Supplied data

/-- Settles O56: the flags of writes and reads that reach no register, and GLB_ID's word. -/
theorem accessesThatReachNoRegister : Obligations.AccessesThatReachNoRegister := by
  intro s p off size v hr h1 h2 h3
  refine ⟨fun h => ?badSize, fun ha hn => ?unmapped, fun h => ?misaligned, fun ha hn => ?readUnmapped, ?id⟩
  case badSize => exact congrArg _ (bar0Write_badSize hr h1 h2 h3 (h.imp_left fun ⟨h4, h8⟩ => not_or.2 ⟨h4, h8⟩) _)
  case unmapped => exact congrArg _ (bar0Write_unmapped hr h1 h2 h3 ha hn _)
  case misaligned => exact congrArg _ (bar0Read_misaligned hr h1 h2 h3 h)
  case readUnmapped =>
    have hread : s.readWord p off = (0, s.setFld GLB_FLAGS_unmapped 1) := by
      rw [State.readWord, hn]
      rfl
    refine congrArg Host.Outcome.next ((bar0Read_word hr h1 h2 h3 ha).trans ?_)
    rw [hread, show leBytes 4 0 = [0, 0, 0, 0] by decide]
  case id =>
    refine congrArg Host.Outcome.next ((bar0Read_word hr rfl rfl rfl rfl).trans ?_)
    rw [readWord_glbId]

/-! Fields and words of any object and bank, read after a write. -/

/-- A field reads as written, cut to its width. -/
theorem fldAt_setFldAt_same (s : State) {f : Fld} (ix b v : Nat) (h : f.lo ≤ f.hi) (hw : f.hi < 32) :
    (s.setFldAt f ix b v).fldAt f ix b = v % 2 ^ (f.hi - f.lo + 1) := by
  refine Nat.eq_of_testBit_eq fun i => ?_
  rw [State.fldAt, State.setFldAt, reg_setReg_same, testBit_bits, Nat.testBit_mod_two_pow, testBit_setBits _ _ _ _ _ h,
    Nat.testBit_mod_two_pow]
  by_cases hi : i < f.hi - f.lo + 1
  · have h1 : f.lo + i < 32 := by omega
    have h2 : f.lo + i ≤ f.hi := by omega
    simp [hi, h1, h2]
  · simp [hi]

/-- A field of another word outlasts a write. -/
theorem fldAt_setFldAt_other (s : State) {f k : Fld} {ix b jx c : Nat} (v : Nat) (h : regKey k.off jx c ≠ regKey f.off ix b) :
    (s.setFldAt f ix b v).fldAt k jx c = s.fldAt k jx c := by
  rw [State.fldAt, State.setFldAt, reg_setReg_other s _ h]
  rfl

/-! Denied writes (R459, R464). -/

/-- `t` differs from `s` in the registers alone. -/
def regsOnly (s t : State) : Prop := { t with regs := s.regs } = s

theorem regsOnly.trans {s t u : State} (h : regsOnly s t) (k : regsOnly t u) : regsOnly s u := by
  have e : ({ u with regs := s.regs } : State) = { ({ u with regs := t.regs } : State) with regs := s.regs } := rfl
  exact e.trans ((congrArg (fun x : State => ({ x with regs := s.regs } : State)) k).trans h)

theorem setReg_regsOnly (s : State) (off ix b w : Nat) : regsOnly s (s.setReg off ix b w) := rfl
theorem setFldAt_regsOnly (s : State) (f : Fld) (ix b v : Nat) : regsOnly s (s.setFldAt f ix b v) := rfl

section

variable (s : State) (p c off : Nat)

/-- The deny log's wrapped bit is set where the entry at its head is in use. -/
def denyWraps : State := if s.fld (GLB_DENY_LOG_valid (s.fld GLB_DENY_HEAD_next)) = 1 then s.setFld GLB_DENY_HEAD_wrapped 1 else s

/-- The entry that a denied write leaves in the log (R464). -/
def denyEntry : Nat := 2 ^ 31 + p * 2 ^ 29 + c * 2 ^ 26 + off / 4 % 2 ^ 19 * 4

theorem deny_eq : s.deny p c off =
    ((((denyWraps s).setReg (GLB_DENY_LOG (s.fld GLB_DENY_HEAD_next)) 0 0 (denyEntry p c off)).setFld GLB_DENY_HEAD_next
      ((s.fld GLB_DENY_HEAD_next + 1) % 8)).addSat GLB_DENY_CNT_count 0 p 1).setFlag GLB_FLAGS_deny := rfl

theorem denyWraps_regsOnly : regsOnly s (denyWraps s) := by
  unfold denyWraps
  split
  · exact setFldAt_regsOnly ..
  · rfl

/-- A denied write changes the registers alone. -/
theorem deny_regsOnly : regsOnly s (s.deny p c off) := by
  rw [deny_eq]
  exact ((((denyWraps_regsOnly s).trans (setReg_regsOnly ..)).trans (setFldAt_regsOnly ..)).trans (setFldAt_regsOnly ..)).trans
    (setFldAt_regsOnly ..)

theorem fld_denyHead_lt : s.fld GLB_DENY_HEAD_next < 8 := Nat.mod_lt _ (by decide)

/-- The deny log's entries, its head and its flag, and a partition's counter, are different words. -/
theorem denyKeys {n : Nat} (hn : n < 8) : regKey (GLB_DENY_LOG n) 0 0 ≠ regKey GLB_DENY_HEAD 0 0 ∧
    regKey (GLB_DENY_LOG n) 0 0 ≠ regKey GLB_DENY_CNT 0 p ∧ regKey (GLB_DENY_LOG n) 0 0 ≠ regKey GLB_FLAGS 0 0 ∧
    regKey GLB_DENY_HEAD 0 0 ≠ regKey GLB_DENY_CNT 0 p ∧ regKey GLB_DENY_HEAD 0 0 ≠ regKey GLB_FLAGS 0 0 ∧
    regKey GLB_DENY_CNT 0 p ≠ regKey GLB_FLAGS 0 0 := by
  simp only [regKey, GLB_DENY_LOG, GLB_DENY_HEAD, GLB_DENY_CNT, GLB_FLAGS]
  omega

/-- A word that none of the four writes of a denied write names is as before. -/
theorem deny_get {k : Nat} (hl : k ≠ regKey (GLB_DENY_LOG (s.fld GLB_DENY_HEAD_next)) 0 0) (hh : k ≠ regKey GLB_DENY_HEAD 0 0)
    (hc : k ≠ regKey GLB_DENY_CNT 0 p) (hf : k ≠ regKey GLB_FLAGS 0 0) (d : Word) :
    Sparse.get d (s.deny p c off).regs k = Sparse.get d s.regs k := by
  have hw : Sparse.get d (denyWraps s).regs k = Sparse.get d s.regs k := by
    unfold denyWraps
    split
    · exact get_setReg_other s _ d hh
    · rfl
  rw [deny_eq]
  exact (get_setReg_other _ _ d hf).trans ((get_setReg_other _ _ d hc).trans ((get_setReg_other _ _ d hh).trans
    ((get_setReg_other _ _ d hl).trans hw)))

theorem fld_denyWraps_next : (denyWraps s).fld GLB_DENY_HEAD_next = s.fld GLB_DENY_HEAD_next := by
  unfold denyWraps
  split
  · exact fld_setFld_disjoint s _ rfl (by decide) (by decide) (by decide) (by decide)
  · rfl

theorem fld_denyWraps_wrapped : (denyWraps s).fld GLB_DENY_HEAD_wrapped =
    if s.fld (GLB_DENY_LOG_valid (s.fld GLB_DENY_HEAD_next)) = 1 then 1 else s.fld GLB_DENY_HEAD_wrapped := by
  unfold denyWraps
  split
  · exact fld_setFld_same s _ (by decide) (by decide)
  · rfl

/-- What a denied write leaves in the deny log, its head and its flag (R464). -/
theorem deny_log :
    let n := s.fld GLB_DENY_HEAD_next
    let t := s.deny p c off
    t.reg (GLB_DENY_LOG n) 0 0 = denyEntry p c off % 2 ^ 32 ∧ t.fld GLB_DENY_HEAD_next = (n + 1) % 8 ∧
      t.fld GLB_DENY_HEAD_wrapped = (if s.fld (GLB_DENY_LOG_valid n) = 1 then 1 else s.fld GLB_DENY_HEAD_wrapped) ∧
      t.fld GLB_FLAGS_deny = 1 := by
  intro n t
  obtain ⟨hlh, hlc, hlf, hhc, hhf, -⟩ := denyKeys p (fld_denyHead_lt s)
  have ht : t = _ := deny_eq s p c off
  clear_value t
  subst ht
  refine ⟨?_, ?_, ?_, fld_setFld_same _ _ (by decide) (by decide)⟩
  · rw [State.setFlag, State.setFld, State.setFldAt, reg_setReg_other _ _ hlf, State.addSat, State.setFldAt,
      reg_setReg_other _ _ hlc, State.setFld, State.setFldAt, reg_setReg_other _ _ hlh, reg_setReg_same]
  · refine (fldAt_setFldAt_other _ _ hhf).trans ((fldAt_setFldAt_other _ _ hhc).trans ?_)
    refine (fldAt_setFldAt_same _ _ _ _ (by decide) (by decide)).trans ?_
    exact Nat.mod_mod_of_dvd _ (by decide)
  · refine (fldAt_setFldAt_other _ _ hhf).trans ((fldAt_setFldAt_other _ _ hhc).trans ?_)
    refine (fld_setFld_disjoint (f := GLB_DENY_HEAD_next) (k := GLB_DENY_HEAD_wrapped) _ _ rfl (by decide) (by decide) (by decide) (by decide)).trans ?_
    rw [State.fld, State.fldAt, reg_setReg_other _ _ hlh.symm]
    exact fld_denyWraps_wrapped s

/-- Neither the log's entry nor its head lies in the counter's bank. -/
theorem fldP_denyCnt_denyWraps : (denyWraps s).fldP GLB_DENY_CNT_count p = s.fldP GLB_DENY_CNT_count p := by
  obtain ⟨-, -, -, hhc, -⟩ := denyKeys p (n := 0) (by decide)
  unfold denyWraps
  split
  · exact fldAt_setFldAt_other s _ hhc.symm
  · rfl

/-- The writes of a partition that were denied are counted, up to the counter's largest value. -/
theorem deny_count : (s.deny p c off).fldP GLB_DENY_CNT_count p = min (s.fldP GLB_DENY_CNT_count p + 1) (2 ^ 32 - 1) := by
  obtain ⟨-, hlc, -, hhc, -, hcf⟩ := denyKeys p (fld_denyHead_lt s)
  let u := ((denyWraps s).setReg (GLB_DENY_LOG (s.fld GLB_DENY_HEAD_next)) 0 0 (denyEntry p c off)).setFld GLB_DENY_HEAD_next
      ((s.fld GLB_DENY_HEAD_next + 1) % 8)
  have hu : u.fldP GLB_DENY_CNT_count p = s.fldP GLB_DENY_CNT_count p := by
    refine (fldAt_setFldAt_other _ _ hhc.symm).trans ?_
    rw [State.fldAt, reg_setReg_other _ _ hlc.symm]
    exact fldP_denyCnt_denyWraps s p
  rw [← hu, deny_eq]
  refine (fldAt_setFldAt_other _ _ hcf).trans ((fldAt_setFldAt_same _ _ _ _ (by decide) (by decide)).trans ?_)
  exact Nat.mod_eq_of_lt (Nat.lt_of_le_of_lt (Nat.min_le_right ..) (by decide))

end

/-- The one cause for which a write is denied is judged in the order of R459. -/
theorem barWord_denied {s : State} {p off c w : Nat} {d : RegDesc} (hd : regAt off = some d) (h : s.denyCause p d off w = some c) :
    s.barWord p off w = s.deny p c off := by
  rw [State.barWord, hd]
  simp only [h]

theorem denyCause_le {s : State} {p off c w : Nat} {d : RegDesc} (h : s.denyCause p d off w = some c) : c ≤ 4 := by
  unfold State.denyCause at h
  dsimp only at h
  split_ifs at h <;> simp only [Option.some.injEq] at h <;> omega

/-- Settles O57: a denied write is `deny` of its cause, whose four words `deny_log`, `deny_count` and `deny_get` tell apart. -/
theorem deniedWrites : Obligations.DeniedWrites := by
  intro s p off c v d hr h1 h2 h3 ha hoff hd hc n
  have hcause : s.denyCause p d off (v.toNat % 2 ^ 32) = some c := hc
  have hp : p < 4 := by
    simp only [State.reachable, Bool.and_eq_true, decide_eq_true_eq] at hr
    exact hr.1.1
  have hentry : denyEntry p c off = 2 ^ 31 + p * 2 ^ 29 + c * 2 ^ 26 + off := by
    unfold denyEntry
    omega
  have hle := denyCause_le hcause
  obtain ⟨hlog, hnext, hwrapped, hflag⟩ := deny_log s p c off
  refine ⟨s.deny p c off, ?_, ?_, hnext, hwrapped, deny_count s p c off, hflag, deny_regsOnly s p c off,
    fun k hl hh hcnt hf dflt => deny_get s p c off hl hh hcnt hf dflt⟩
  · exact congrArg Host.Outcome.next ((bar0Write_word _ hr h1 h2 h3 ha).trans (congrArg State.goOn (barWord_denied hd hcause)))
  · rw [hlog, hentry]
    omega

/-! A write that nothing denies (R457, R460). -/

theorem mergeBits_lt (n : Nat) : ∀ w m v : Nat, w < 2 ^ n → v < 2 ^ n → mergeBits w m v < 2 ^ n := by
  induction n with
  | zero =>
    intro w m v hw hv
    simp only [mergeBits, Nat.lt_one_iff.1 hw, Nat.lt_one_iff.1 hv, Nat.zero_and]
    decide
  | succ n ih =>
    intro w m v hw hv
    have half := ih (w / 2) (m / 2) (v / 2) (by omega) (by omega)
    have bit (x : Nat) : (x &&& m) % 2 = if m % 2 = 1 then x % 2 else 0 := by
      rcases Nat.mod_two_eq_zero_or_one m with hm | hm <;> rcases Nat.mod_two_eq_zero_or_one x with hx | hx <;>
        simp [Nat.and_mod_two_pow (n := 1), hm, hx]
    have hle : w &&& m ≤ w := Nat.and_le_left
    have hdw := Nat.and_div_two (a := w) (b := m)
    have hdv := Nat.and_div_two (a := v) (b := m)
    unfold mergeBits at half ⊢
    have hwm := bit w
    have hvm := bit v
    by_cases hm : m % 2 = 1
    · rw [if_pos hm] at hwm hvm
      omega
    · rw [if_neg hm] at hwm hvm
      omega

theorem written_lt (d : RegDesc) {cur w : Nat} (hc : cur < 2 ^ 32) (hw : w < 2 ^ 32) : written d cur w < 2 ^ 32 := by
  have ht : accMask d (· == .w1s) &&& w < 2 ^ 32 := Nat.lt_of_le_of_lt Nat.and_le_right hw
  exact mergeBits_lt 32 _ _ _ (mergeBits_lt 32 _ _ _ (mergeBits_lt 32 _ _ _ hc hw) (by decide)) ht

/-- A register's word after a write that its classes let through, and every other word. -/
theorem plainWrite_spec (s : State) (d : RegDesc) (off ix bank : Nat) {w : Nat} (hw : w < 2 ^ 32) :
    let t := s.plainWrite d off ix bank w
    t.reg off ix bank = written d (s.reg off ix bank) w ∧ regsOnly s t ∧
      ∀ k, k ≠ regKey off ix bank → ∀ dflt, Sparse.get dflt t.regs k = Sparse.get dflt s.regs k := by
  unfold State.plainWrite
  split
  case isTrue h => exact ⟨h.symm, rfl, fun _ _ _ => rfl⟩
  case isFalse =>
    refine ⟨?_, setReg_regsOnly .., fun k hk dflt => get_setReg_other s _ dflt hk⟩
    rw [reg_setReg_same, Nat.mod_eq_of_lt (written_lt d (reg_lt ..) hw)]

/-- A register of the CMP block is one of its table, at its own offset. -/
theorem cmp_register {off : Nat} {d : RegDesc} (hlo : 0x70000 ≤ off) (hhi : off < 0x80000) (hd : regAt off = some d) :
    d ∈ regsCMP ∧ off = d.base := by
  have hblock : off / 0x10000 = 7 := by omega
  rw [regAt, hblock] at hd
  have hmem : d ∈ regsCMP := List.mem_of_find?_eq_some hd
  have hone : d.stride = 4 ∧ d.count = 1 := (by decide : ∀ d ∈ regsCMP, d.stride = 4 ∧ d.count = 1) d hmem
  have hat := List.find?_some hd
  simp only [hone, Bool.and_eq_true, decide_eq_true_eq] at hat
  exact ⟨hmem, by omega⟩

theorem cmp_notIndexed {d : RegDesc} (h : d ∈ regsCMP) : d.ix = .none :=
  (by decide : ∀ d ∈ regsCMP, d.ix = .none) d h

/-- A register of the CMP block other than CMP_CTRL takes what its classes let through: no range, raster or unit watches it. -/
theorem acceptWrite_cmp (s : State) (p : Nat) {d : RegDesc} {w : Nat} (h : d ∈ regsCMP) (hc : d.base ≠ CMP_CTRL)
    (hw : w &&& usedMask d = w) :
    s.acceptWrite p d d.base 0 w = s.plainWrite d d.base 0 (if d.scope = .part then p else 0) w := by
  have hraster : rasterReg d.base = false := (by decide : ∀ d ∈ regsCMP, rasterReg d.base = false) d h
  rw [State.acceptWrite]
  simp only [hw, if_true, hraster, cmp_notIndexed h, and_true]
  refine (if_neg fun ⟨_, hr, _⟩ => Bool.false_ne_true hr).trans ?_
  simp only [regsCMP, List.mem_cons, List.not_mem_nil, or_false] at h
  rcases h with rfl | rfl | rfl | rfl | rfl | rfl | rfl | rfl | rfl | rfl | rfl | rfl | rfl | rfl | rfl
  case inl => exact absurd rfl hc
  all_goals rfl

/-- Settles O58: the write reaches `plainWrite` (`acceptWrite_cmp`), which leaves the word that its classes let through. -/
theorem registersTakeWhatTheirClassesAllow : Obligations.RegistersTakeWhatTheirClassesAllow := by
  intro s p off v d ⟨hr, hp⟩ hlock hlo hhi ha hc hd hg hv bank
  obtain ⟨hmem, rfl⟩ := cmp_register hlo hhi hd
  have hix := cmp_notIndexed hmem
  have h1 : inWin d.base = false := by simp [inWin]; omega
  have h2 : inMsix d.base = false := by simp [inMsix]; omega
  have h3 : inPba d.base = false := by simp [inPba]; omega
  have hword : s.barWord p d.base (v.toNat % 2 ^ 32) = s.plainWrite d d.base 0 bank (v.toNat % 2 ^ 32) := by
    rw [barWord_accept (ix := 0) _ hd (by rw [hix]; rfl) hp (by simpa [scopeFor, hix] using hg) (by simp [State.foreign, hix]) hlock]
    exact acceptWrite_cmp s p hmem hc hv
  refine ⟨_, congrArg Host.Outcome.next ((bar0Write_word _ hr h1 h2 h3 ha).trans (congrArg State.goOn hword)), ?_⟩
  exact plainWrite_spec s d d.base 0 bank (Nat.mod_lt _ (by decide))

What the task asks
Retype only the stretch of lines above starting at the one with "simp [Nat.and_mod_two_pow (n" and stopping at the one with "own offset. -/", exactly as written, with both kept.

Response area
        simp [Nat.and_mod_two_pow (n := 1), hm, hx]
    have hle : w &&& m ≤ w := Nat.and_le_left
    have hdw := Nat.and_div_two (a := w) (b := m)
    have hdv := Nat.and_div_two (a := v) (b := m)
    unfold mergeBits at half ⊢
    have hwm := bit w
    have hvm := bit v
    by_cases hm : m % 2 = 1
    · rw [if_pos hm] at hwm hvm
      omega
    · rw [if_neg hm] at hwm hvm
      omega

theorem written_lt (d : RegDesc) {cur w : Nat} (hc : cur < 2 ^ 32) (hw : w < 2 ^ 32) : written d cur w < 2 ^ 32 := by
  have ht : accMask d (· == .w1s) &&& w < 2 ^ 32 := Nat.lt_of_le_of_lt Nat.and_le_right hw
  exact mergeBits_lt 32 _ _ _ (mergeBits_lt 32 _ _ _ (mergeBits_lt 32 _ _ _ hc hw) (by decide)) ht

/-- A register's word after a write that its classes let through, and every other word. -/
theorem plainWrite_spec (s : State) (d : RegDesc) (off ix bank : Nat) {w : Nat} (hw : w < 2 ^ 32) :
    let t := s.plainWrite d off ix bank w
    t.reg off ix bank = written d (s.reg off ix bank) w ∧ regsOnly s t ∧
      ∀ k, k ≠ regKey off ix bank → ∀ dflt, Sparse.get dflt t.regs k = Sparse.get dflt s.regs k := by
  unfold State.plainWrite
  split
  case isTrue h => exact ⟨h.symm, rfl, fun _ _ _ => rfl⟩
  case isFalse =>
    refine ⟨?_, setReg_regsOnly .., fun k hk dflt => get_setReg_other s _ dflt hk⟩
    rw [reg_setReg_same, Nat.mod_eq_of_lt (written_lt d (reg_lt ..) hw)]

/-- A register of the CMP block is one of its table, at its own offset. -/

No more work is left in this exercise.